Where F is the map: $F:f\rightarrow \hat{f}$ , which maps a function to its Fouriertransformation.

I am open for any other suggestions including a continuation of my way.

Answer 2

Can I do $\mathbb{R}^{2}$ and you do $\mathbb{R}^{n}$? Since $\mathbf{A}$ is symmetric and positive definite, there exists an orthonormal basis for $\mathbb{R}^{2}$ such that $\mathbf{A} = \begin{pmatrix} \lambda_{1} & 0 \\ 0 & \lambda_{2} \end{pmatrix}$. Rotate the coordinate system so the positive $x$-axis points in the same direction as the eigenvector corresponding to $\lambda_{1}$, and the $y$-axis points in the same direction as the eigenvector corresponding to $\lambda_{2}$. Then \begin{align} \hat{f}(z_1, z_2) &= \frac{1}{2\pi}\int_{-\infty}^{\infty} \int_{-\infty}^{\infty} \exp\left(-\lambda_{1}x^{2} -\lambda_2 y^{2} -ixz_1 -iyz_2 \right) \mathrm{d}x \mathrm{d}y \\ &=\frac{1}{2\pi}\int_{-\infty}^{\infty}\exp\left(-\lambda_{1}x^{2} -ixz_1 \right) \mathrm{d}x \int_{-\infty}^{\infty} \exp\left( -\lambda_2 y^{2} -iyz_2 \right) \mathrm{d}y \end{align} These integrals can be computed by completing the square, but everyone knows you just ask Wolfram alpha to compute them (their convergence is guaranteed by $\lambda_{i} > 0$).
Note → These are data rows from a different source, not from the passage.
theorem execCompletionFrameReceive_safeEq {t : Nat} {bytes : List Byte} {s : State} {s' : State} (h : execCompletionFrameReceive t bytes s = .next s') : s'.safety = s.safety := by
  unfold execCompletionFrameReceive at h
  cases h
  repeat' first
    | with_reducible rfl
    | with_reducible apply safeEq_ite
    | (simp only [↓State.assemble_safeEq, ↓State.modHif_safeEq, ↓State.accept_safeEq, ↓State.at__safeEq, ↓State.startAll_safeEq, ↓State.takeCompletion_safeEq, ↓State.notePrepared_safeEq, safeEq_mk]; done)
    | split
    | simp only [↓State.assemble_safeEq, ↓State.modHif_safeEq, ↓State.accept_safeEq, ↓State.at__safeEq, ↓State.startAll_safeEq, ↓State.takeCompletion_safeEq, ↓State.notePrepared_safeEq, safeEq_mk, safeEq_parts]

theorem execEventFrameReceive_safeEq {t : Nat} {bytes : List Byte} {s : State} {s' : State} (h : execEventFrameReceive t bytes s = .next s') : s'.safety = s.safety := by
  unfold execEventFrameReceive at h
  cases h
  repeat' first
    | with_reducible rfl
    | with_reducible apply safeEq_ite
    | (simp only [↓State.assemble_safeEq, ↓State.blackBox_safeEq, ↓State.modHif_safeEq, ↓State.accept_safeEq, ↓State.at__safeEq, ↓State.startAll_safeEq, ↓State.awake_safeEq, ↓State.drawBits_safeEq, safeEq_mk]; done)
    | split
    | simp only [↓State.assemble_safeEq, ↓State.blackBox_safeEq, ↓State.modHif_safeEq, ↓State.accept_safeEq, ↓State.at__safeEq, ↓State.startAll_safeEq, ↓State.awake_safeEq, ↓State.drawBits_safeEq, safeEq_mk, safeEq_parts]

theorem execRecordArrive_safeEq {t k : Nat} {intact : Bool} {s : State} {s' : State} (h : execRecordArrive t k intact s = .next s') : s'.safety = s.safety := by
  unfold execRecordArrive at h
  cases h
  repeat' first
    | with_reducible rfl
    | with_reducible apply safeEq_ite
    | with_reducible refine onDie_safeEq (fun _ => ?_) ?_
    | (simp only [↓State.dropRec_safeEq, ↓State.at__safeEq, ↓State.place_safeEq, ↓State.checkRejected_safeEq, ↓State.modDie_safeEq, safeEq_mk]; done)
    | split
    | simp only [↓State.dropRec_safeEq, ↓State.at__safeEq, ↓State.place_safeEq, ↓State.checkRejected_safeEq, ↓State.modDie_safeEq, safeEq_mk, safeEq_parts]

theorem execDieRecordResend_safeEq {t k : Nat} {s : State} {s' : State} (h : execDieRecordResend t k s = .next s') : s'.safety = s.safety := by
  unfold execDieRecordResend at h
  cases h
  repeat' first
    | with_reducible rfl
    | with_reducible apply safeEq_ite
    | with_reducible refine onDie_safeEq (fun _ => ?_) ?_
    | (simp only [↓State.at__safeEq, ↓State.placement_safeEq, ↓State.modDie_safeEq, ↓State.resend_safeEq, safeEq_mk]; done)
    | split
    | simp only [↓State.at__safeEq, ↓State.placement_safeEq, ↓State.modDie_safeEq, ↓State.resend_safeEq, safeEq_mk, safeEq_parts]

theorem execUnitProgramComplete_safeEq {t group : Nat} {ok : Bool} {s : State} {s' : State} (h : execUnitProgramComplete t group ok s = .next s') : s'.safety = s.safety := by
  unfold execUnitProgramComplete at h
  cases h
  repeat' first
    | with_reducible rfl
    | with_reducible apply safeEq_ite
    | (simp only [↓State.at__safeEq, ↓State.programHead_safeEq, safeEq_mk]; done)
    | split
    | simp only [↓State.at__safeEq, ↓State.programHead_safeEq, safeEq_mk, safeEq_parts]

theorem execD2UnitClose_safeEq {t : Nat} {s : State} {s' : State} (h : execD2UnitClose t s = .next s') : s'.safety = s.safety := by
  unfold execD2UnitClose at h
  cases h
  repeat' first
    | with_reducible rfl
    | with_reducible apply safeEq_ite
    | (simp only [↓State.at__safeEq, safeEq_mk]; done)
    | split
    | simp only [↓State.at__safeEq, safeEq_mk, safeEq_parts]

theorem execBucketAccrue_safeEq {t : Nat} {s : State} {s' : State} (h : execBucketAccrue t s = .next s') : s'.safety = s.safety := by
  unfold execBucketAccrue at h
  cases h
  split <;> simp only [↓State.at__safeEq, ↓State.moveRetired_safeEq, ↓State.startUnit_safeEq, ↓State.bucketFlag_safeEq, safeEq_mk, safeEq_parts]

theorem execStorageTempSample_safeEq {t : Nat} {temp : Int} {s : State} {s' : State} (h : execStorageTempSample t temp s = .next s') : s'.safety = s.safety := by
  unfold execStorageTempSample at h
  cases h
  repeat' first
    | with_reducible rfl
    | with_reducible apply safeEq_ite
    | with_reducible refine (foldl_safeEq (fun _ _ => ?_) _ _).trans ?_
    | (simp only [↓State.at__safeEq, ↓State.moveRetired_safeEq, ↓State.placement_safeEq, ↓State.writer_safeEq, safeEq_mk]; done)
    | split
    | simp only [↓State.at__safeEq, ↓State.moveRetired_safeEq, ↓State.placement_safeEq, ↓State.writer_safeEq, safeEq_mk, safeEq_parts]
Then \begin{align} \hat{f}(z_{1}, z_{2}) &= \frac{1}{2\pi}\left(\frac{\sqrt{\pi}\exp(-z_{1}^{2}/4\lambda_{1}^{2})}{\sqrt{\lambda_{1}}} \right) \left(\frac{\sqrt{\pi}\exp(-z_{2}^{2}/4\lambda_{2}^{2})}{\sqrt{\lambda_{2}}} \right)\\ &= \frac{1}{2}\left(\frac{\exp\left(-\frac{1}{4}\left(z_{1}^{2}/\lambda_{1}^{2} + z_{2}^{2}/\lambda_{2}^{2}\right) \right)}{\sqrt{\lambda_{1}\lambda_{2}}} \right) \end{align} I think your final answer will involve a $\sqrt{\det(\mathbf{A})}$, but we can't be sure yet.

Note that $(z_{1}, z_{2})$ is in the basis such that $\mathbf{A}$ is diagonal. You'll need to rotate back to the original coordinate system at the end.